RP is thought to be very rare among individuals of African descent with the majority of patients being of Caucasian origin [5]. Pediatric RP accounts for less than 5% of the cases reported, and it is characterized by frequent hospitalizations and emergency room visits, missed school attendance, and significant disability [6].

The most common clinical features of RP are chondritis and polyarthritis.

Bilateral auricular chondritis is the most common feature observed in 90% of cases during the course of the disease, and this presents as painful, red, violaceous edema confined to the cartilaginous part of the ear. This leads to deformation of the ear following repeated flares and resembles the cauliflower ear of professional boxers. They can also present with either conductive or sensorineural hearing loss, saddle nose deformity, and laryngotracheobronchial involvement. Nonerosive asymmetric arthritis, ocular manifestations such as episcleritis, scleritis, uveitis, retinopathy, and conjunctivitis are also features of the disease [7]. Less frequently, patients can present with neurological involvement in the form of headaches, vasculitis, meningitis, and cerebral infarction, with IgA nephropathy, tubulointerstitial nephritis, and glomerulonephritis being some of the renal manifestations [7].

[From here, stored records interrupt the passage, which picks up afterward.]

/-- Zero the granules of new homes, with valid check bits, and count the spills (R340, R519). -/
def zeroHomes (hs : List Home) (s : State) : State :=
  let s1 := (hs.flatMap Home.own).foldl (fun acc sg =>
    let t := tileAt acc sg.1
    let cut := fun (k : Nat) => decide (256 * sg.2 ≤ k) && decide (k < 256 * (sg.2 + 1))
    tilePut acc sg.1 { t with pad := { t.pad with words := skeep t.pad.words (fun k _ => !cut k) } }) s
  { s1 with plc := { s1.plc with spill := satAdd s1.plc.spill (hs.countP Home.spilled) } }
/-- The shadow writes of homes: ownership entries at the pool tiles (R519). -/
def ownItems (tenant : BitVec 12) (hs : List Home) : List (Nat × CgItem) :=
  (hs.flatMap Home.own).map (fun sg => (sg.1, .pageOwn sg.1 sg.2 (0x8000 ||| tenant.setWidth 16)))
/-- The shadow writes of homes in a stream's page table. -/
def homeItems (s : State) (sid : Nat) (hs : List Home) : List (Nat × CgItem) :=
  hs.map (fun h => (engNode (sidEng sid), .pageHome sid h.page h.entry (pteAt s sid h.page)))

/-- The granules that a page-table entry's page owns, in every pool. -/
def pteGranules (s : State) (q : Nat) (e : Word) : List (Nat × Nat) :=
  if !pteUsed e ∨ pteDram e then []
  else
    let n := (pageLines (geomAt s q) (bitsAt e 0 4) + 15) / 16
    (poolSites s q).flatMap (fun p => (List.range n).map (fun k => (lget 0 p (bitsAt e 8 6), bitsAt e 14 16 / 16 + k)))
/-- Release the home of a page-table entry: its ownership entries or its CACHE granules (R402, R423, R519). -/
def freeHome (q : Nat) (e : Word) (s : State) : State :=
  if !pteUsed e then s
  else if pteDram e then cacheDrop (pteAddr e) s
  else (pteGranules s q e).foldl (fun acc sg =>
    let t := tileAt acc sg.1
    tilePut acc sg.1 { t with seq := { t.seq with pageOwn := sset 0 t.seq.pageOwn sg.2 0 } }) s
/-- Write a page-table entry. -/
def ptePut (sid n : Nat) (e : Word) (s : State) : State := dramWrite s ((pageTab sid + 8 * n) / 8) e

/-- A commit group's item homes pages of the stream (R339). -/
def isPageHome (x : Nat) : CgItem → Bool
  | .pageHome y _ _ _ => y == x
  | _ => false

/-- PAGE_HOME: the trowel homes a stream's pages ahead of its committed length through a commit group; without a home in
either tier the stream ends with FAULT (R339-R341). -/
def execPageHome (sid : Sid) (s : State) : Host.Outcome State Fault Refusal :=
  let x := sid.toNat
  let c := ctxAt s x
  let q := c.pipe.toNat
  let pending := (groupWith s (isPageHome x)).isSome
  if !ctxOpen c ∨ pending then .next s
  else
    let have_ := pagesHomed s x
    let need := pagesNeeded (geomAt s q) c.tier c.len.toNat (chunkOf s q)
    if need ≤ have_ then .next s
    else
      match planHomes q c.start c.tier c.tenant ((List.range need).drop have_) s with
      | none => .next (streamFault x 8 Config.noHomeCause s)
      | some r =>
        match cgStart (homeItems s x r.1 ++ ownItems c.tenant r.1) r.2 with
        | some g => .next (zeroHomes r.1 g.2)
        | none => .next s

The diverse and nonspecific clinical features of RP alongside its relative rarity frequently lead to a diagnostic delay [8] which is associated with the lack of ear, nose, or joint involvement but presents with early signs of intermittent arthritis or eye involvement in such cases [4]. RP patients may develop significant disabilities during the course of the disease such as hearing and visual impairments, and 30–50% of patients suffer pulmonary complications [9, 10].

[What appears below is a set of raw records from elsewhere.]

-- ==== Sys2Proof/Machine/Request.lean ====
section
/-! DEFINITION. Submission queues, intake, parameter blocks, admission, adapters and the tasks that engines perform themselves
(R132-R137, R349-R358, R424, R434-R437, R487, R489, R518, R533). -/

namespace Sys2Proof.Machine

/-! ### Submission queues (R355, R356, R375, R489, R518) -/

/-- A submission queue. -/
def sqAt (e : Engine) (q : Nat) : Sq := sget Sq.reset e.sq q
/-- Store a submission queue. -/
def sqPut (q : Nat) (x : Sq) (e : Engine) : Engine := { e with sq := sset Sq.reset e.sq q x }
/-- The entries of a queue. -/
def sqSize (x : Sq) : Nat := 2 ^ (x.log2size.toNat + 6)
/-- The entries between HEAD and TAIL. -/
def sqUsed (x : Sq) : Nat := (x.tail.toNat + sqSize x - x.head.toNat) % sqSize x
/-- The DRAM address of an entry. -/
def sqEntry (x : Sq) (i : Nat) : Nat := x.base.toNat + 64 * (i % sqSize x)
/-- A field of n bytes at an offset of a record. -/
def recLe (bs : List Byte) (off n : Nat) : Nat := leNat ((bs.drop off).take n)
/-- The entries n after HEAD, as bytes. -/
def sqRecord (s : State) (x : Sq) (n : Nat) : List Byte := dramPeek s (sqEntry x (x.head.toNat + n)) 64

/-- The CANCEL records among n records from entry i on act at once (R356, R369). -/
def cancelScan (x : Sq) (i n : Nat) (s : State) : State :=
  (List.range n).foldl (fun acc k =>
    let bs := dramPeek acc (sqEntry x (i + k)) 64
    if recLe bs 0 1 = 9 then
      let sid := recLe bs 16 2
      if sid < 16384 ∧ !(engAt acc (sidEng sid)).stopped then (cancelTake x.tenant sid (BitVec.ofNat 16 (recLe bs 18 2)) acc).2 else acc
    else acc) s
/-- TAIL advances, and CANCEL records that it passes act at once in an enabled queue; a value that would pass HEAD by the
queue size is ignored (R356, R375). -/
def tailPut (n q v : Nat) (s : State) : State :=
  let x := sqAt (engAt s n) q
  if sqSize x ≤ v then s
  else
    let add := (v + sqSize x - x.tail.toNat) % sqSize x
    let s1 := engUpd n (sqPut q { x with tail := BitVec.ofNat 16 v }) s
    if x.en then cancelScan x x.tail.toNat add s1 else s1

/-- The refusal of a host's verb, if any: no such session, another kind, or recovery (R487, R488, R496, R536). -/
def hostGate (s : State) (sess : Nat) : Option Nat :=
  if (sessAt s sess).map (fun x => x.kind) ≠ some 0 then some 2 else if s.svc.warming then some 3 else none

/-- Whether records make up whole requests: 1 to 32 records of 8 words, a FIRST at the start, a LASTR at the end (R487). -/
def wholeRequests (rs : List (List Word)) : Bool :=
  !rs.isEmpty && decide (rs.length ≤ 32) && rs.all (fun r => r.length == 8) &&
    (byteOf (rs.headD []) 3).getLsbD 0 && (byteOf (rs.getLastD []) 3).getLsbD 1

/-- SUBMIT: records are written at TAIL, which advances past them in one step; DENIED for another tenant's queue, FULL where
they would pass HEAD (R489). -/
def execSubmit (sess : SessId) (engine : Die) (queue : BitVec 6) (records : List (List Word)) (s : State) :
    Host.Outcome State Fault Refusal :=
  .next (gated (hostGate s sess.toNat) s (
    let x := sqAt (engAt s engine) queue.toNat
    let tenant := match sessAt s sess.toNat with | some y => y.tenant | none => 0
    if tenant ≠ x.tenant then answerCode (tenantViol s 4 tenant x.tenant (engNode engine)) 2
    else if !wholeRequests records then answerCode s 1
    else if sqSize x ≤ sqUsed x + records.length then answerCode s 4
    else
      let at_ := fun (k : Nat) => (x.tail.toNat + k) % sqSize x
      let s1 := ((List.range records.length).zip records).foldl (fun acc kr => dramStore acc (sqEntry x (at_ kr.1)) (wordBytes kr.2)) s
      let ss := (List.range records.length).foldl (fun m k => sset 0 m (at_ k) (sess.toNat + 1)) x.sess
      let s2 := engUpd engine (sqPut queue.toNat { x with sess := ss }) s1
      answerCode (tailPut engine queue.toNat (at_ records.length) s2) 0))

The diagnosis of RP is mainly clinical using a classification criteria developed by McAdam and later expanded on by Damiani-Levine and Michet, which includes recurrent inflammation of both auricular, nasal, laryngeal and tracheal cartilages, noninflammatory arthritis, inflammation of ocular structures, and cochlear or vestibular damage [4]. The diagnosis can also be made from a positive biopsy of the ear, nasal, or respiratory cartilage [4, 7]. There are no laboratory investigations specific for the diagnosis of RP and laboratory findings may be suggestive of ongoing inflammation or organ damage revealing the presence of anemia, thrombocytosis, leukocytosis, or a derangement in renal function or urinalysis signifying renal impairment [7]. In RP, serological tests such as the rheumatoid factor, antinuclear antibodies (ANA), complement levels, extractable nuclear antibodies (ENA), and antiphospholipid antibodies are usually negative, but may be positive in the presence of other associated autoimmune conditions [11]. ANA is usually negative and can occur in low titers. The presence of significant titers of ANA in a patient with RP connotes a possibility of an associated autoimmune disorder [7]. Antineutrophil cytoplasmic antibodies (ANCA) may be present in about 25% of patients with RP which can be an incidental finding or the presence of an ANCA-associated vasculitis or herald the beginning of one [3].

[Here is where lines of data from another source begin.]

/-- SYNC: a standby keeps the latest copy of the hawk's tables (R507, R513). -/
def execSync (sess : SessId) (epoch : BitVec 16) (members : List (BitVec 7 × List Word)) (spans : List (Byte × List Word)) (s : State) :
    Host.Outcome State Fault Refusal :=
  .next (gated (podGate s sess.toNat true) s (
    if podRole s ≠ 3 ∧ !sessUpper s sess.toNat then answerCode s 5
    else
      let ms : SMap Member := members.foldl (fun m e => sset Member.none m e.1.toNat (memberOfWords e.2)) []
      let ss : SMap (Option Span) := spans.foldl (fun m e => sset none m e.1.toNat (some (spanOfWords e.2))) []
      answerCode (onPod (fun p => { p with synced := some (epoch, ms, ss) }) s) 0))

/-- The bytes of the tables that SYNC carries. -/
def syncBytes (upper : Bool) (s : State) : List Byte :=
  (memberTab upper s).flatMap (fun e =>
    BitVec.ofNat 8 e.1 :: wordBytes ((memberWord0 e.2 ||| (if e.2.fenced then 1 <<< 51 else 0)) :: (memberWords e.2).drop 1)) ++
    (if upper then [] else s.pod.spans.flatMap (fun e => match e.2 with | some x => BitVec.ofNat 8 e.1 :: wordBytes (spanWords x) | none => []))
/-- Change the pod's epoch: EPOCH_SET to every live member with an apply frame 8 frames ahead, and the hawk's own switch; at most
once in a heartbeat interval, otherwise in the next one (R504). -/
def epochChange (upper : Bool) (s : State) : State :=
  let made := if upper then s.pod.upperMade else s.pod.epochMade
  if made then onPod (fun p => if upper then { p with upperOwed := true } else { p with epochOwed := true }) s
  else
    let e := podEpoch upper s + 1
    let f := (s.frames + 8) % 2 ^ 48
    let s1 := sendMembers upper 0x41 (fields [(0, e.toNat), (16, f)]) [] s
    onPod (fun p => if upper then { p with upperMade := true, upperOwed := false } else { p with epochMade := true, epochOwed := false })
      (epochSched upper e f s1)
/-- One pod of a hawk at a heartbeat interval: an owed epoch change, the entries tended, and SYNC to the live standby (R502, R504,
R507). -/
def hawkInterval (upper : Bool) (s : State) : State :=
  if !leads upper s then s
  else
    let owed := if upper then s.pod.upperOwed else s.pod.epochOwed
    let s1 := onPod (fun p => if upper then { p with upperMade := false } else { p with epochMade := false }) s
    let s2 := if owed then epochChange upper s1 else s1
    let s3 := (memberTab upper s2).foldl (fun acc e => tendMember upper e.1 acc) s2
    match (memberTab upper s3).find? (fun e => e.2.standby && e.2.live && !e.2.fenced) with
    | some e =>
      match e.2.session with
      | some id => (chunksOf 4096 (syncBytes upper s3)).foldl (fun acc c => klpSend id true 0x42 ((podEpoch upper s3).setWidth 64) c acc) s3
      | none => s3
    | none => s3
/-- SYNC_SEND: a hawk's heartbeat interval passes (R507). -/
def execSyncSend (s : State) : Host.Outcome State Fault Refusal := .next (hawkInterval true (hawkInterval false s))

/-- The epoch that a TAKEOVER must be ahead of: the pending one where there is one (R504, R515). -/
def epochRef (upper : Bool) (s : State) : BitVec 16 :=
  match (if upper then s.pod.pendUpper else s.pod.pendEpoch) with
  | some p => p.1
  | none => podEpoch upper s

/-- TAKEOVER: one that carries an epoch ahead of the module's own is accepted: the session to the old hawk closes, and the epochs
switch at the apply frame; STALE otherwise (R502, R504, R508). -/
def execTakeover (sess : SessId) (arg : Word) (s : State) : Host.Outcome State Fault Refusal :=
  match sessAt s sess.toNat with
  | none => .next (answerCode s 2)
  | some x =>
    let e := BitVec.ofNat 16 (bitsAt arg 0 16)
    if x.kind ≠ 3 then .next (answerCode s 2)
    else if !(s.pod.st == 2 || s.pod.st == 4 || (s.pod.st == 3 && x.upper && s.pod.upper)) then .next (answerCode s 5)
    else
      if !epochAhead e (epochRef x.upper s) then .next (answerCode s 6)
      else
        let s1 := match s.pod.hawkSess with
          | some old => if old = sess.toNat then s else sessClose false old s
          | none => s
        let s2 := sessUpd sess.toNat (fun y => { y with prov := false }) s1
        let s3 := onPod (fun p => { p with hawkSess := some sess.toNat, hawkLost := false, takeFrom := some x.mac.toNat,
                                           st := if p.st = 4 then 2 else p.st }) s2
        .next (answerCode (epochSched x.upper e (bitsAt arg 16 48) s3) 0)

/-- PROVISIONAL_SESSION_TIMEOUT: a provisional session without a TAKEOVER for 10 ms closes (R502). -/
def execProvisionalSessionTimeout (sess : SessId) (s : State) : Host.Outcome State Fault Refusal :=
  match sessAt s sess.toNat with
  | some x => .next (if x.prov then sessClose false sess.toNat s else s)
  | none => .next s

The management of RP is mainly empirical as there are no evidence-based guidelines for treatment. The aim of therapy is to reduce inflammation through immunosuppression and prevent multiorgan damage to cartilaginous structures [7]. Mild disease is treated with low dose steroids, NSAIDs, colchicine, and dapsone while high dose steroids and conventional DMARDs such as methotrexate, azathioprine cyclophosphamide, or mycophenolate mofetil are employed in severe life-threatening flares [4]. Biologic therapy agents such as infliximab, etanercept, and adalimumab appear to show efficacy in the treatment of RP that is resistant to conventional DMARDs [12].

The disease entity continues to baffle the scientific community because of its rarity, unknown etiopathogenesis, clinical diversity, unpredictable progression, and uncodified treatment [1]. Coexistence of SCD and RP, an autoimmune disorder, poses a diagnostic and therapeutic challenge as patients with these conditions can present with symptoms that are similar in both conditions, for instance, fever, polyarthritis, and multiorgan involvement. Therefore, early diagnosis of RP is important to define the best treatment modality which may include targeted biological therapy [13].

RP in the setting of sickle cell disease can be difficult to diagnose as a result of the nonspecific nature of symptoms and presentation; therefore, a high index of suspicion is needed to make the diagnosis early and institute treatment to prevent the significant morbidity and mortality associated with the disease, especially in the pediatric group.

The purpose of this article is to highlight the fact that the disease can occur in the pediatric population and also in association with sickle cell disease. It also aims to reiterate the difficulty in managing such cases as there are no written protocols in the treatment of RP and that medications used in the treatment of RP can worsen SCD and its complications.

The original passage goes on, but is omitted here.